Aslında benim durumum daha çok hatta bu yorumu belki de hissederek yeni yazdın,senin söylediğinin tam tersine anlaşılmam üzerine kurulu ki bugün de patlak verdi.Kimsenin benimle dalga geçtiği falan yok aslında.11. ev yayda tr mars ,10. ev akrepte tr merkür var.Zaten 1 yıldır da plüton 1. evimde mc jüpiter ve güneşle olumlu açıları var.Yani astrolojinin bizim durumumuzu yansıtan simgeler olduğunu kabul edersek günde 4-5 saat uyuyorum ve huysuzum bu yüzden belki de. Böylece rahatlıkla tartışabiliyorum ve yanımda konuşmayan bir arkadaşımı da ( çok üzülerek) bir yıldır eleştiriyorum.Aslında nedeni yok değil.Burada da belki yanlış anlaşılabilirim ama şu kadarını söylemem gerekirse; hayatınıza karanlık bir neptünyenin arkadaş olarak girdiğini düşünün.Yani dışardan inanılmaz iyiliksever bir imaj ve ağzını hiçbir şey karşısında açmayan biri ama sadece sizin bildiğiniz ve normalde sizin kötü kabul ettiğiniz bir yanı var diyelim. Herkesin kötü yanı olabilir diyerek hoşgörülüsünüz.Ama bilinçaltınız bunu kabul etmiyor ve her bir araya gelişinizde kötü bir elektrik alıyorsunuz sanki kara bir bulut gelmiş içinden çıkamıyorsunuz gibi hissediyorsunuz.Dolayısıyla, jüpiter başak eleştiri bombardımanı başlıyor...O sustukça sen daha çok konuşuyorsun ve durum çözüme kavuşmadıkça da eleştiriler devam ediyor.O ise kendisini hala bu arkadaşı için feda ediyor, susuyor ,susuyor, neyi neden söylediğimi ,ona neyi anlatmak istediğimi anlamıyor.Bana göre anlıyor ama belli etmek istemiyor , ben de somut bir şey görmedikçe deliye dönüyorum. Böylece 5 para etmez bir insana dönüşüyorum..

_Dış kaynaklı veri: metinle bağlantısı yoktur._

-- ==== Sys2Proof/Machine/KeepOps.lean ====
section
/-! DEFINITION. Writing the keep (R392 to R397): the commit of CSP fields, a row whose write fails verification, and
the spare that takes its place. -/

namespace Sys2Proof.Machine

/-- SPARES_FREE: working unused spares (R396). -/
def Keep.sparesFree (k : Keep) : Nat := (k.remap.toList.filter fun r => !r.used && !r.failed).length

/-- The lowest free spare (R396). -/
def Keep.lowestSpare (k : Keep) : Option Nat :=
  (List.range 128).find? fun i => let r := Tab.get k.remap i Remap.reset; !r.used && !r.failed

/-- The keep becomes read-only (R397). -/
def State.keepReadOnly (s : State) : State :=
  if s.keep.ro then s
  else
    let s1 := { s with keep := { s.keep with ro := true } }
    (s1.raise (src 14 14)).faultAssert 195

/-- What follows the free count falling: KEEP_SPARE_LOW at 16, the pool empty at 0 (R396, R400). -/
def State.keepSpareTold (s : State) : State :=
  let n := s.keep.sparesFree
  let s1 := if n = 16 then (s.raise (src 14 13)).faultAssert 214 else s
  if n = 0 then s1.raise (src 14 7) 2 else s1

/-- A write of logical row `row` fails verification twice: the lowest free spare takes the row, or the keep becomes
read-only. The answer says whether the write completed (R396, R397). -/
def State.keepRowFail (s : State) (row : BitVec 10) : State × Bool :=
  let s1 := { s with keep := { s.keep with verifyFail := s.keep.verifyFail + 2 } }
  match s1.keep.lowestSpare with
  | none => (s1.keepReadOnly, false)
  | some i =>
    let s2 := { s1 with keep := { s1.keep with
      writes := s1.keep.writes + 4
      remap := Tab.set s1.keep.remap i { row := row, failed := false, used := true } } }
    ((s2.raise (src 14 12) row.toNat).keepSpareTold, true)

/-- A keep write, with the row that fails if any does. The answer says whether it completed. -/
def State.keepWrite (s : State) (fail : Option (BitVec 10)) : State × Bool :=
  match fail with
  | none => ({ s with keep := { s.keep with writes := s.keep.writes + 1 } }, true)
  | some row => s.keepRowFail row

/-- The device writes a row of its own accord: skipped and counted while the keep is read-only (R397). -/
def State.keepOwn (s : State) (f : Keep → Keep) : State :=
  if s.keep.ro then { s with keep := { s.keep with roSkips := s.keep.roSkips + 1 } }
  else { s with keep := { f s.keep with writes := s.keep.writes + 1 } }

/-! ### Reading the keep (R394, R398) -/

/-- The CSP image with the fields of a lost row at their defaults (R394). -/
def Csp.rowLost (c : Csp) (row : Nat) : Csp :=
  haveI : Inhabited Csp := ⟨Csp.reset⟩
  Config.keepRowLost row c Csp.reset

/-- Every row of a range is lost. -/
def rowsLost (lost : List (BitVec 10)) (first n : Nat) : Bool :=
  (List.range n).all fun i => lost.contains (BitVec.ofNat 10 (first + i))

/-- The keep without the rows of which no valid copy exists (R392, R394): their fields take their defaults; a slot ring is lost
with its last row (log entry 85). -/
def Keep.without (k : Keep) (lost : List (BitVec 10)) : Keep :=
  let csp := (lost.map (·.toNat)).filter fun r => decide (4 ≤ r) && decide (r < 260)
  let epoch (i : Nat) (e : EpochSlot) : EpochSlot := if rowsLost lost (280 + i) 1 then EpochSlot.reset else e
  { k with
    image := k.image.map fun c => csp.foldl Csp.rowLost c
    headSlot := if rowsLost lost 264 16 then none else k.headSlot
    headOlder := if rowsLost lost 264 16 then [] else k.headOlder
    epochs := Tab.mapIdx k.epochs epoch
    sealCheck := if rowsLost lost 286 2 then 0 else k.sealCheck, sealGen := if rowsLost lost 286 2 then 0 else k.sealGen
    wrapCount := if rowsLost lost 288 8 then 0 else k.wrapCount
    gmacMark := Tab.mapIdx k.gmacMark fun i m => if rowsLost lost (296 + 4 * i) 4 then 0 else m
    ticTables := Tab.mapIdx k.ticTables fun c t => if rowsLost lost (424 + c) 1 then TicTable.reset else t
    capEpoch := Tab.mapIdx k.capEpoch fun q e => if rowsLost lost (476 + q) 1 then 0 else e }

/-- What reading the keep finds is counted (R394). -/
def Keep.readCount (k : Keep) (corrected copies : Nat) (lost : List (BitVec 10)) : Keep :=
  { k with
    corrected := k.corrected + BitVec.ofNat 32 corrected, uncorr := k.uncorr + BitVec.ofNat 32 (copies + lost.length)
    lost := k.lost ++ lost.filter fun r => !k.lost.contains r }

/-- The chain-head ring without its `n` newest slots: the valid slot with the highest SEQ wins (R398). -/
def Keep.headDrop (k : Keep) (n : Nat) : Keep :=
  match (k.headSlot.toList ++ k.headOlder).drop n with
  | h :: t => { k with headSlot := some h, headOlder := t }
  | [] => { k with headSlot := none, headOlder := [] }

/-- KEEP_UNCORR is present, and each row is logged by its number (R394). -/
def State.keepUncorr (s : State) (rows : List (BitVec 10)) : State :=
  if rows.isEmpty then s
  else (rows.foldl (fun (s : State) r => s.raise (src 14 15) r.toNat) s).faultAssert 215

/-- The CSP fields are committed to the keep (R393). -/
def State.commitCsp (s : State) : State :=
  { s with keep := { s.keep with image := some s.cfg, commitSeq := s.keep.commitSeq + 1 } }

end Sys2Proof.Machine
end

Bravooo..Çünkü o meleği ben hergün azarlıyorum... Dolayısıyla bir gün geliyor onu azarladığın için sen azarlanıyor oluyorsun ve hergün de ileride bu durum yüzünden kötü durumlara düşebileceğinin sıkıntısını yaşıyorsun..

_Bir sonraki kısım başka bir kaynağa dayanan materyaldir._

-- ==== Sys2Proof/Machine/Svc.lean ====
section
/-! DEFINITION. The SVC commands (R312) and the SVC block's events. -/

namespace Sys2Proof.Machine

/-! ### Queries -/

/-- SVC_STATUS. -/
def State.svcStatus (s : State) : W32 :=
  let act := s.svc.cookies.toList.any fun c => c.state == 1
  let full := match s.svc.fullTick with
    | some t => decide (s.ticks < t + sTicks)
    | none => false
  word [(0, s.svc.gateOpen.toNat), (8, s.svc.clockClass.toNat), (16, s.svc.clockAcc.toNat), (24, act.toNat),
    (25, full.toNat)]

/-- Clients of a lane that hold grants. -/
def State.portGrants (s : State) (k : Nat) : Nat := (s.svc.clients.filter fun c => c.lane.toNat == k && c.grant).length

/-- SVC_PORT_k_CFG. -/
def PortCfg.cfgWord (c : PortCfg) : W32 :=
  word [(0, c.enable.toNat), (1, c.profile.toNat), (3, c.transport.toNat), (5, c.twoStep.toNat), (6, c.auth.toNat),
    (7, c.l2NonFwd.toNat), (8, c.domain.toNat), (16, c.spp.toNat), (20, c.slaveSpp.toNat)]

/-- The registers of a port's window but for its counters, by offset. -/
def State.portRegs (s : State) (k : Nat) : List (Nat × W32) :=
  let c := s.portCfg k
  [(0x00, c.cfgWord), (0x04, word [(0, c.logSync.toNat), (8, c.logAnnounce.toNat), (16, c.logMinDelay.toNat)])] ++
    at64 0x08 (c.mac.setWidth 64) ++ [(0x10, c.ip4)] ++ atWords 0x14 (leWords 4 c.ip6.toNat) ++
    [(0x30, word [(0, (s.portRuns k).toNat), (4, s.portGrants k)])]

/-- A port's window, +0x00 to +0x30. -/
def State.portWindow (s : State) (k : Nat) : List W32 := win 13 (s.portRegs k)

/-- An SVC query answers zeros while PD_ENGINE is off (R312). -/
def State.svcQuery (s : State) (ws : List W32) : List W32 := if s.ready pdEngine then ws else ws.map fun _ => 0

/-- SVC_QUERY_STATUS. -/
def specSvcQueryStatus : OpSpec where
  opcode := 0x0800
  states := stAll
  len := fun _ => some 1
  params := fun _ p => p.only [0xF]
  body := answer fun p s =>
    let k := fld (p.w 0) 0 4
    s.svcQuery (s.svcStatus :: s.portWindow k ++ (s.port k).cnt.toList.flatMap w64)

/-- The client an SVC_QUERY_CLIENT names. -/
def State.askedClient (s : State) (p : Packet) : Option Client :=
  if flag (p.w 0) 0 then
    s.findClient (fld (p.w 5) 0 4) (fld (p.w 5) 4 3) (p.w 4 ++ (p.w 3 ++ (p.w 2 ++ p.w 1)))
  else s.svc.clients.find? fun c => c.idx.toNat == (p.w 1).toNat

/-- SVC_QUERY_CLIENT. -/
def specSvcQueryClient : OpSpec where
  opcode := 0x0801
  states := stAll
  len := fun p => some (if flag (p.w 0) 0 then 6 else 2)
  params := fun _ p =>
    if flag (p.w 0) 0 then p.only [1, 0xFFFFFFFF, 0xFFFFFFFF, 0xFFFFFFFF, 0xFFFFFFFF, 0x7F] else p.only [1, 0xFFFFF]
  body := answer fun p s =>
    s.svcQuery (match s.askedClient p with
      | some c => s.clientWords c
      | none => List.replicate 8 0)

/-! ### Configuration -/

/-- While PD_ENGINE is off the state-changing SVC opcodes return STATE (R312). -/
def svcBody (f : Packet → State → Done) (p : Packet) (s : State) : Done :=
  if s.ready pdEngine then f p s else Done.err s .state

/-- A signed byte lies in a range. -/
def byteIn (b : BitVec 8) (lo hi : Int) : Bool := decide (lo ≤ b.toInt) && decide (b.toInt ≤ hi)

/-- The profile's column of R283. -/
def profileOk (profile transport : Nat) (dom sync ann dly : BitVec 8) : Bool :=
  match profile with
  | 0 => decide (transport ≤ 2) && decide (dom ≤ 127) && byteIn sync (-7) 1 && byteIn ann (-3) 3 && byteIn dly (-7) 6
  | 1 => transport == 0 && decide (24 ≤ dom) && decide (dom ≤ 43) && byteIn sync (-4) (-4) && byteIn ann (-3) (-3) &&
      byteIn dly (-4) (-4)
  | 2 => (transport == 1 || transport == 2) && decide (44 ≤ dom) && decide (dom ≤ 63) && byteIn sync (-7) 0 &&
      byteIn ann (-3) 0 && byteIn dly (-7) 0
  | _ => false

/-- SVC_SET_PTP_PORT. -/
def specSvcSetPtpPort : OpSpec where
  opcode := 0x0840
  states := stIRM
  len := fun _ => some 9
  params := fun s p =>
    let w := p.w 0
    let l := fld w 0 4
    let dom : BitVec 8 := w.extractLsb' 16 8
    let r := p.w 1
    p.only [0xFFFF03FF, 0xFFFFFF, 0xFFFFFFFF, 0xFFFF, 0xFFFFFFFF, 0xFFFFFFFF, 0xFFFFFFFF, 0xFFFFFFFF, 0xFFFFFFFF] &&
      profileOk (s.portCfg l).profile.toNat (fld w 5 2) dom (r.extractLsb' 0 8) (r.extractLsb' 8 8)
        (r.extractLsb' 16 8) && !(flag w 4 && s.slaveDomain l dom)
  csp := fun _ => true
  body := svcBody fun p s =>
    let w := p.w 0
    let l := fld w 0 4
    if !s.activePort l || (s.laneCfg l).laneMode != 2 then Done.err s .state
    else Done.ok (s.setPortCfg l fun c => { c with
      enable := flag w 4, transport := w.extractLsb' 5 2, twoStep := flag w 7, auth := flag w 8, l2NonFwd := flag w 9
      domain := w.extractLsb' 16 8, spp := w.extractLsb' 24 4, slaveSpp := w.extractLsb' 28 4
      logSync := (p.w 1).extractLsb' 0 8, logAnnounce := (p.w 1).extractLsb' 8 8
      logMinDelay := (p.w 1).extractLsb' 16 8, mac := (p.w 3 ++ p.w 2).setWidth 48, ip4 := p.w 4
      ip6 := p.w 8 ++ (p.w 7 ++ (p.w 6 ++ p.w 5)) })

/-- The default domain of a profile (R283). -/
def profileDomain (profile : BitVec 2) : BitVec 8 := if profile = 1 then 24 else if profile = 2 then 44 else 0

/-- The values CLASS_SECONDARY may take (R285). -/
def classSecOk (c : Nat) : Bool := [52, 58, 187, 193, 248].contains c

/-- A port's profile becomes another; DOMAIN takes that profile's default (R283). -/
def State.setProfile (s : State) (l : Nat) (pr : BitVec 2) : State :=
  s.setPortCfg l fun c => if c.profile = pr then c else { c with profile := pr, domain := profileDomain pr }

/-- SVC_SET_PROFILE. -/
def specSvcSetProfile : OpSpec where
  opcode := 0x0841
  states := stIRM
  len := fun _ => some 4
  params := fun _ p =>
    let w := p.w 0
    p.only [0x13F, 0xFFFFFFFF, 0xFFFFFFFF, 0xFFFFFFFF] && fld w 4 2 != 3 &&
      (if flag w 8 then classSecOk (fld (p.w 3) 16 8) else p.w 1 == 0 && p.w 2 == 0 && p.w 3 == 0)
  csp := fun _ => true
  body := svcBody fun p s =>
    let w := p.w 0
    let l := fld w 0 4
    let pr : BitVec 2 := w.extractLsb' 4 2
    if !s.activePort l || ((s.portCfg l).enable && pr != (s.portCfg l).profile) then Done.err s .state
    else
      let a := s.setProfile l pr
      let g : SvcCfg → SvcCfg := fun c => { c with
        clockId := some (p.w2 1), priority1 := (p.w 3).extractLsb' 0 8, priority2 := (p.w 3).extractLsb' 8 8
        classSec := (p.w 3).extractLsb' 16 8, timeSource := (p.w 3).extractLsb' 24 8 }
      Done.ok (if flag w 8 then (a.setSvcCfg g).svcEval else a)

/-- The slot an SVC_SET_AUTH names may serve its algorithm (R341). -/
def State.authSlotOk (s : State) (k alg : Nat) : Bool :=
  let x := Tab.get s.key.slots k KeySlot.reset
  decide (k < 64) && x.loaded && x.usage == 1 && x.alg.toNat == alg

/-- A position of an SPP is loaded: its counter resumes at the mark, and a working key clears KEY_LOST (R292, R295). -/
def State.loadPos (s : State) (i : Nat) (b : Bool) (id_ : BitVec 32) (slot : BitVec 8) (alg : BitVec 2) : State :=
  let mark : BitVec 31 := BitVec.ofNat 31 (Tab.get s.keep.gmacMark (2 * i + b.toNat) 0)
  let a := s.setSppCfg i fun c =>
    if b then { c with bId := id_, bSlot := slot, bAlg := alg } else { c with aId := id_, aSlot := slot, aAlg := alg }
  a.modSpp i fun x =>
    let y := { x with keyLost := false, oldUntil := if x.oldB = b then none else x.oldUntil }
    if b then { y with seqB := mark } else { y with seqA := mark }

/-- SVC_SET_AUTH. -/
def specSvcSetAuth : OpSpec where
  opcode := 0x0842
  states := stIRM
  len := fun _ => some 6
  params := fun s p =>
    let w := p.w 0
    let c := s.sppCfg (fld w 0 4)
    let other := (c.pos (!flag w 4)).1
    p.only [0x0303FF7F, 0xFFFFFFFF, 0xFFFFFFFF, 0xFFFFFFFF, 0xFFFFFFFF, 0xFFFF] &&
      (fld w 5 2 == 1 || fld w 5 2 == 2) && p.w 1 != 0 && p.w 1 != other && s.authSlotOk (fld w 8 8) (fld w 5 2) &&
      (flag w 24 || !flag w 25) && (if flag w 16 then taiOk (p.tai 2) else p.tai 2 == 0) && within (p.w 5) 0 3600
  csp := fun _ => true
  body := svcBody fun p s =>
    let w := p.w 0
    let i := fld w 0 4
    if !s.ready pdCrypto then Done.err s .state
    else if flag w 16 && decide (taiNat (p.tai 2) < s.now16 + 10 * us16) then Done.err s .late
    else
      let a := s.loadPos i (flag w 4) (p.w 1) (w.extractLsb' 8 8) (w.extractLsb' 5 2)
      let b := a.setSppCfg i fun c => { c with cfMask := flag w 17, acceptOldS := (p.w 5).setWidth 16 }
      let d := if flag w 24 then b.setSvcCfg fun c => { c with side := flag w 25 } else b
      Done.ok (if flag w 16 then d.modSpp i fun x => { x with rollPending := true, rollAt := p.tai 2 } else d)

/-- SVC_SET_NTP. -/
def specSvcSetNtp : OpSpec where
  opcode := 0x0843
  states := stIRM
  len := fun _ => some 3
  params := fun s p =>
    let w := p.w 0
    p.only [0xFFFFFFFF, 0xF03, 0xFFFFFFFF] && decide (2 ≤ fld (p.w 1) 8 4) &&
      (List.range 16).all fun l => (!flag w l && !flag w (16 + l)) || (s.laneCfg l).laneMode == 2
  csp := fun _ => true
  body := svcBody fun p s =>
    Done.ok (s.setSvcCfg fun c => { c with
      ntpLanes := (p.w 0).extractLsb' 0 16, ntsLanes := (p.w 0).extractLsb' 16 16, nakEn := flag (p.w 1) 0
      kodRate := flag (p.w 1) 1, stratumSec := (p.w 1).extractLsb' 8 4, refId := p.w 2 })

Aslında zorlu bir manevi sınav dönemi oldu belki de bu 1 yıl hayatımda ve ben sınavı geçemeyince "sınavdan nasıl kaçarım"ın yollarını üretmeye çalıştım diyebilirim kendimce.Bugün ise kaçmayı başardım gibi görünüyor her ne kadar başkaları tarafından azarlanarak da olsa.. Herşeyin özeti bu . Umarım hayırlısı olur..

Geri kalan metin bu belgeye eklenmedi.